マーケティングにおける戦場は、基本的には複数の要素によって構成されています。そして、マーケティングの市場を構成する要素のうち、その主な例を以下に示します。

・地域(場所)

・商品棚(売り場)

・ターゲットとなるお客様

・商品(またはサービス)のカテゴリー

ここからは、これらの戦場の特徴について、それぞれ分けて解説していきます。

地域(場所)

ここでいう地域(場所)は、店舗が存在する物理的な位置を指します。例えば、新宿の駅前にある喫茶店であれば、「新宿の駅前」という戦場に存在する店舗であるといえます。そしてその喫茶店は、「目黒区の住宅街にあるイタリアン」とは違う戦場に存在することになるのです。

商品棚(売り場)

スーパーやコンビニで何気なく見かける商品棚も、マーケティングにおける戦場の一つです。この場合、隣り合って置かれている商品同士が競合ということになります。
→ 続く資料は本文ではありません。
-- ==== Sys2Proof/Safety.lean ====
section
/-! DEFINITION. The terms claims are made in: what a run's end is, what a command asks of the transport, the operand
contract, and the invariant of the machine (spec/10_state.md, spec/20_memory.md R35, spec/70_reset_and_hazards.md R185, R195). -/

namespace Sys2Proof.Machine

/-- The block is idle, no reset is asked for, and the host's run has not ended as a fault: the host may present a word. -/
def State.Ready (s : State) : Prop := s.resetLine = false ∧ s.inProgress = none ∧ s.stopped = none

/-- A run is over, and final (R195): `seq = len(P)`, idle, nothing outstanding, no failure. -/
def State.Final (s : State) : Prop := s.seq = s.program.length ∧ s.inProgress = none ∧ s.stopped = none

/-- The one transport request of a command, by the table of R35; none for the codec commands and for an ill-formed burst. -/
def busRequest (m : RegMap) : Instr → Option Request
  | .wrreg reg data => some (.tWrite 0x68 [reg, data])
  | .rdreg reg => some (.tWriteRead 0x68 reg 1)
  | .wrburst reg data => if 1 ≤ data.length ∧ data.length ≤ 7 then some (.tWrite 0x68 (reg :: data)) else none
  | .bcd2dec _ => none
  | .dec2bcd _ => none
  | .getsec => some (.tWriteRead 0x68 m.second 1)
  | .getmin => some (.tWriteRead 0x68 m.minute 1)
  | .gethour => some (.tWriteRead 0x68 m.hour 1)
  | .getday => some (.tWriteRead 0x68 m.day 1)
  | .getdate => some (.tWriteRead 0x68 m.date 1)
  | .getmonth => some (.tWriteRead 0x68 m.month 1)
  | .getyear => some (.tWriteRead 0x68 m.year 1)
  | .setdt year month date weekday hour minute second =>
    some (.tWrite 0x68 [m.second, enc second.toNat, enc minute.toNat, enc hour.toNat, enc weekday.toNat,
      enc date.toNat, enc month.toNat, enc ((year.toNat : Int) - 2000)])

/-- The operand contract of R23 and R185; a command without one is always in contract. -/
def Instr.inContract : Instr → Bool
  | .dec2bcd v => decide (v.toNat ≤ 99)
  | .setdt year month date weekday hour minute second =>
    decide (2000 ≤ year.toNat) && decide (year.toNat ≤ 2099) && decide (1 ≤ month.toNat) && decide (month.toNat ≤ 12) &&
    decide (1 ≤ date.toNat) && decide (date.toNat ≤ 31) && decide (1 ≤ weekday.toNat) && decide (weekday.toNat ≤ 7) &&
    decide (hour.toNat ≤ 23) && decide (minute.toNat ≤ 59) && decide (second.toNat ≤ 59)
  | .wrreg _ _ | .rdreg _ | .wrburst _ _ | .bcd2dec _ => true
  | .getsec | .getmin | .gethour | .getday | .getdate | .getmonth | .getyear => true

/-- The requests the block may make (R31): to 0x68 only; a write of 2 to 8 bytes, or a read of one byte. -/
def Request.legal : Request → Bool
  | .tWrite addr bytes => decide (addr = 0x68) && decide (2 ≤ bytes.length) && decide (bytes.length ≤ 8)
  | .tWriteRead addr _ m => decide (addr = 0x68) && decide (m = 1)

/-- The results R31 gives a request: a write's `Ok` carries no data, a read's `Ok` as many bytes as were asked for; any
failure, or no answer at all (R188). -/
def Exchange.legal (x : Exchange) : Bool :=
  match x.reply with
  | .fail _ => true
  | .noAnswer => true
  | .ok data =>
    match x.request with
    | .tWrite _ _ => decide (data = [])
    | .tWriteRead _ _ m => decide (data.length = m)

/-- The response words the block may give (R66): `OK` with `err` 0, `FAIL` with `value` 0, or the one `ILLEGAL` word. -/
def rspLegal (r : RspWord) : Bool :=
  (decide (rspStatus r = 0x00) && decide (rspErr r = 0)) ||
  (decide (rspStatus r = 0x01) && decide (rspValue r = 0)) ||
  (decide (rspStatus r = 0x02) && decide (rspErr r = 0) && decide (rspValue r = 0))

/-- The invariant of the machine, kept by every step. -/
structure State.Inv (s : State) : Prop where
  /-- RefDev's memory keeps its canonical form. -/
  memWf : Memory.wf s.mem = true
  /-- RefDev has no register outside 0x00 to 0x12 (R46). -/
  memMapped : Memory.mapped s.mem = true
  /-- The register map keeps what R13 fixes. -/
  mapWf : s.regMap.WellFormed
  /-- Every request ever made has a shape of R31 and goes to 0x68 (R12). -/
  requestsLegal : ∀ x ∈ s.history, Request.legal x.request = true
  /-- Every answer ever handed to the block has the shape R31 gives it. -/
  repliesLegal : ∀ x ∈ s.history, x.legal = true
  /-- Every response ever given is a legal word (R66). -/
  responsesLegal : ∀ r ∈ s.responses, rspLegal r = true
  /-- One response per command (R60), `seq` of them `OK` and at most one, the last, not (R11, R160). -/
  counts : s.responses.length = s.seq + (if s.stopped = none then 0 else 1)
  /-- The host's index never passes the end of its program (R11). -/
  seqBound : s.seq ≤ s.program.length
  /-- A command in progress is one whose latest request is unanswered (R21, R188). -/
  outstanding : ∀ c, s.inProgress = some c → s.history.head? = some ⟨c.request, .noAnswer⟩

end Sys2Proof.Machine
end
例えば、お菓子売り場に置かれているポテトチップスと、その隣に置かれているチョコレートは競合同士の関係にあるのです。

ターゲットとなるお客様

商品やサービスを実際に購入するお客様自身も、戦場にあてはまります。さらに、ターゲットとするお客様の性別や年齢、趣味嗜好、考え方、経済状況などの要素によって、どのように戦えば良いかが大きく変わってきます。

商品(またはサービス)のカテゴリー

商品やサービスのカテゴリーは、マーケティングにおける戦場のなかで一番メジャーなものです。そして、最も複雑な戦場でもあります。
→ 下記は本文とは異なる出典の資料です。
-- ==== Sys2Proof/Laws/Memory.lean ====
section
/-! SUPPORT. RefDev's memory: a read after a write, and that every memory operation keeps the canonical form. -/

namespace Sys2Proof.Machine

/-- Nothing is listed below the bound of the canonical form. -/
theorem Memory.read_below {lo a : Nat} {m : Memory} (h : Memory.wfFrom lo m = true) (ha : a < lo) :
    Memory.read m a = Memory.unlisted := by
  induction m generalizing lo with
  | nil => rfl
  | cons c m ih =>
    obtain ⟨k, v⟩ := c
    simp only [Memory.wfFrom, Bool.and_eq_true, decide_eq_true_eq] at h
    have hk : k ≠ a := by omega
    simp only [Memory.read, if_neg hk]
    exact ih h.2 (by omega)

theorem Memory.wfFrom_mono {lo lo' : Nat} {m : Memory} (h : Memory.wfFrom lo m = true) (hl : lo' ≤ lo) :
    Memory.wfFrom lo' m = true := by
  cases m with
  | nil => rfl
  | cons c m =>
    simp only [Memory.wfFrom, Bool.and_eq_true, decide_eq_true_eq] at h ⊢
    exact ⟨⟨by omega, h.1.2⟩, h.2⟩

theorem Memory.wfFrom_write {lo a : Nat} {m : Memory} (v : Byte) (h : Memory.wfFrom lo m = true) (ha : lo ≤ a) :
    Memory.wfFrom lo (Memory.write m a v) = true := by
  induction m generalizing lo with
  | nil =>
    by_cases hv : v = Memory.unlisted <;> simp [Memory.write, Memory.wfFrom, hv, ha]
  | cons c m ih =>
    obtain ⟨k, w⟩ := c
    have h' := h
    simp only [Memory.wfFrom, Bool.and_eq_true, decide_eq_true_eq] at h
    simp only [Memory.write]
    split_ifs with h1 h2 h3 h4
    · exact h'
    · simp only [Memory.wfFrom, Bool.and_eq_true, decide_eq_true_eq]
      exact ⟨⟨ha, h2⟩, ⟨by omega, h.1.2⟩, h.2⟩
    · exact Memory.wfFrom_mono h.2 (by omega)
    · simp only [Memory.wfFrom, Bool.and_eq_true, decide_eq_true_eq]
      exact ⟨⟨ha, h4⟩, h3 ▸ h.2⟩
    · simp only [Memory.wfFrom, Bool.and_eq_true, decide_eq_true_eq]
      exact ⟨h.1, ih h.2 (by omega)⟩

theorem Memory.read_write_from {lo a b : Nat} {m : Memory} (v : Byte) (h : Memory.wfFrom lo m = true) :
    Memory.read (Memory.write m a v) b = if b = a then v else Memory.read m b := by
  induction m generalizing lo with
  | nil =>
    by_cases hv : v = Memory.unlisted
    · by_cases hb : b = a <;> simp [Memory.write, Memory.read, hv, hb]
    · by_cases hb : b = a
      · simp [Memory.write, Memory.read, hv, hb]
      · simp [Memory.write, Memory.read, hv, hb, Ne.symm hb]
  | cons c m ih =>
    obtain ⟨k, w⟩ := c
    have h' := h
    simp only [Memory.wfFrom, Bool.and_eq_true, decide_eq_true_eq] at h
    simp only [Memory.write]
    split_ifs with h1 h2 h3 h4 h5 h6 h7 h8 h9
    · subst h3
      have hk : k ≠ b := by omega
      simp only [Memory.read, if_neg hk]
      rw [h2]
      exact Memory.read_below h.2 (by omega)
    · rfl
    · simp [Memory.read, h4]
    · simp [Memory.read, Ne.symm h4]
    · subst h7
      rw [h6, h5]
      exact Memory.read_below h.2 (by omega)
    · have hk : k ≠ b := by omega
      simp [Memory.read, hk]
    · simp [Memory.read, h8]
    · have hk : k ≠ b := by omega
      have ha : a ≠ b := by omega
      simp [Memory.read, hk, ha]
    · have hk : k ≠ b := by omega
      simp only [Memory.read, if_neg hk]
      rw [ih h.2, if_pos h9]
    · simp only [Memory.read]
      split_ifs
      · rfl
      · rw [ih h.2, if_neg h9]

/-- A read after a write: the byte written at its address, the old byte anywhere else. -/
theorem Memory.read_write {m : Memory} (h : Memory.wf m = true) (a b : Nat) (v : Byte) :
    Memory.read (Memory.write m a v) b = if b = a then v else Memory.read m b :=
  Memory.read_write_from v h

/-- A write keeps the canonical form. -/
theorem Memory.wf_write {m : Memory} (h : Memory.wf m = true) (a : Nat) (v : Byte) :
    Memory.wf (Memory.write m a v) = true :=
  Memory.wfFrom_write v h (Nat.zero_le a)

/-- Canonical memories that read alike are equal data. -/
theorem Memory.eq_of_read {lo : Nat} {m m' : Memory} (h : Memory.wfFrom lo m = true) (h' : Memory.wfFrom lo m' = true)
    (hr : ∀ a, Memory.read m a = Memory.read m' a) : m = m' := by
  induction m generalizing lo m' with
  | nil =>
    cases m' with
    | nil => rfl
    | cons c m' =>
      obtain ⟨k, v⟩ := c
      simp only [Memory.wfFrom, Bool.and_eq_true, decide_eq_true_eq] at h'
      have := hr k
      simp only [Memory.read, if_true] at this
      exact absurd this.symm h'.1.2
  | cons c m ih =>
    obtain ⟨k, v⟩ := c
    simp only [Memory.wfFrom, Bool.and_eq_true, decide_eq_true_eq] at h
    cases m' with
    | nil =>
      have := hr k
      simp only [Memory.read, if_true] at this
      exact absurd this h.1.2
    | cons c' m' =>
      obtain ⟨k', v'⟩ := c'
      have hc := h'
      simp only [Memory.wfFrom, Bool.and_eq_true, decide_eq_true_eq] at h'
      have hk : k = k' := by
        rcases Nat.lt_trichotomy k k' with hlt | heq | hgt
        · have hz : Memory.read ((k', v') :: m') k = Memory.unlisted :=
            Memory.read_below (lo := k') (by
              simp only [Memory.wfFrom, Bool.and_eq_true, decide_eq_true_eq]
              exact ⟨⟨le_refl _, h'.1.2⟩, h'.2⟩) hlt
          have := hr k
          rw [hz] at this
          simp only [Memory.read, if_true] at this
          exact absurd this h.1.2
        · exact heq
        · have hz : Memory.read ((k, v) :: m) k' = Memory.unlisted :=
            Memory.read_below (lo := k) (by
              simp only [Memory.wfFrom, Bool.and_eq_true, decide_eq_true_eq]
              exact ⟨⟨le_refl _, h.1.2⟩, h.2⟩) hgt
          have := hr k'
          rw [hz] at this
          simp only [Memory.read, if_true] at this
          exact absurd this.symm h'.1.2
      subst hk
      have hv : v = v' := by
        have := hr k
        simpa only [Memory.read, if_true] using this
      subst hv
      congr 1
      refine ih h.2 h'.2 fun a => ?_
      by_cases ha : k = a
      · subst ha
        rw [Memory.read_below h.2 (by omega), Memory.read_below h'.2 (by omega)]
      · simpa only [Memory.read, if_neg ha] using hr a

theorem Memory.mapped_write {m : Memory} (h : Memory.mapped m = true) {a : Nat} (ha : a ≤ Config.regHi) (v : Byte) :
    Memory.mapped (Memory.write m a v) = true := by
  induction m with
  | nil => by_cases hv : v = Memory.unlisted <;> simp [Memory.write, Memory.mapped, hv, ha]
  | cons c m ih =>
    obtain ⟨k, w⟩ := c
    simp only [Memory.mapped, List.all_cons, Bool.and_eq_true, decide_eq_true_eq] at h ih
    simp only [Memory.write]
    split_ifs <;> simp only [Memory.mapped, List.all_cons, Bool.and_eq_true, decide_eq_true_eq]
    · exact h
    · exact ⟨ha, h⟩
    · exact h.2
    · exact ⟨ha, h.2⟩
    · exact ⟨h.1, ih h.2⟩

theorem Memory.wf_writeBytes {m : Memory} (h : Memory.wf m = true) (a : Nat) (ds : List Byte) :
    Memory.wf (Memory.writeBytes m a ds) = true := by
  induction ds generalizing m a with
  | nil => exact h
  | cons d ds ih => exact ih (Memory.wf_write h a d) (a + 1)

theorem Memory.mapped_writeBytes {m : Memory} (h : Memory.mapped m = true) {a : Nat} {ds : List Byte}
    (ha : a + ds.length ≤ Config.regHi + 1) : Memory.mapped (Memory.writeBytes m a ds) = true := by
  induction ds generalizing m a with
  | nil => exact h
  | cons d ds ih =>
    simp only [List.length_cons] at ha
    exact ih (Memory.mapped_write h (by omega) d) (by omega)

/-- The bytes of a burst land at ascending addresses, and nothing else changes (R36). -/
theorem Memory.read_writeBytes {m : Memory} (h : Memory.wf m = true) (a b : Nat) (ds : List Byte) :
    Memory.read (Memory.writeBytes m a ds) b =
      if a ≤ b ∧ b < a + ds.length then ds.getD (b - a) 0 else Memory.read m b := by
  induction ds generalizing m a with
  | nil =>
    have : ¬ (a ≤ b ∧ b < a + ([] : List Byte).length) := by simp
    rw [if_neg this]
    rfl
  | cons d ds ih =>
    simp only [Memory.writeBytes]
    rw [ih (Memory.wf_write h a d), Memory.read_write h]
    rcases Nat.lt_trichotomy b a with hb | hb | hb
    · rw [if_neg (by omega), if_neg (by omega), if_neg (by omega)]
    · subst hb
      simp
    · simp only [List.length_cons]
      by_cases hin : b < a + 1 + ds.length
      · rw [if_pos ⟨by omega, hin⟩, if_pos ⟨by omega, by omega⟩]
        have : b - a = (b - (a + 1)) + 1 := by omega
        rw [this, List.getD_cons_succ]
      · rw [if_neg (by omega), if_neg (by omega), if_neg (by omega)]

@[simp] theorem lostBytes_length (h : List Exchange) (a n : Nat) : (lostBytes h a n).length = n := by
  induction n generalizing a with
  | zero => rfl
  | succ n ih => simp [lostBytes, ih]

end Sys2Proof.Machine
end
例えば、ハンバーガーチェーン店は「ハンバーガー業界」という戦場に存在すると考えることができます。しかし、ハンバーガーチェーン店自身は戦場の捉え方によって、全く異なる戦場になります。

仮に、そのハンバーガーチェーン店では、商品の提供が早くてそれなりにおいしく、なおかつ値段が安かったとします。この場合、そのハンバーガーチェーン店は、「テイクアウト食品」という戦場に存在することになります。そしてこの戦場には、「弁当チェーン店」や「コンビニ」などがハンバーガーチェーン店の競合として存在するわけです。

また、異なるハンバーガーチェーン店が2つ存在し、片方が先ほど挙げた「安い・早い・うまい」という戦略を採っていたとします。

そして、もう片方のハンバーガーチェーン店が、「提供スピードと価格には力を注がず、商品の味と品質に特化する」という戦略を採っていたと仮定します。この場合、この2つのハンバーガーチェーン店は、お互いに違う戦場で戦っていることになるのです。

つまり、ハンバーガーという同じカテゴリーの商品を扱っている会社同士であっても、それぞれの戦場が同じになるとは限らないのです。そして、企業が採る戦略や戦場の捉え方によって、その競合となる会社が大きく変わります。

このように、マーケティングの戦場を構成する要素には、さまざまなものが存在します。そして、これらの要素がいくつか組み合わさることで、実際に戦う戦場が作り上げられるのです。

また、マーケティングの戦場はお客様の頭の中に存在します。つまり、あなたの会社が存在する戦場をあなた自身が決めたとしても、それを認識するのはお客様なのです。そのため、自社が参入する戦場を決めた際には、お客様にどのように見せるかについてしっかりと考え、お客様に適切にアピールすることが重要です。

このとき、「あなたの会社が存在する戦場」に競合が存在しないのであれば、自社の売り上げを伸ばすことが非常に楽になります。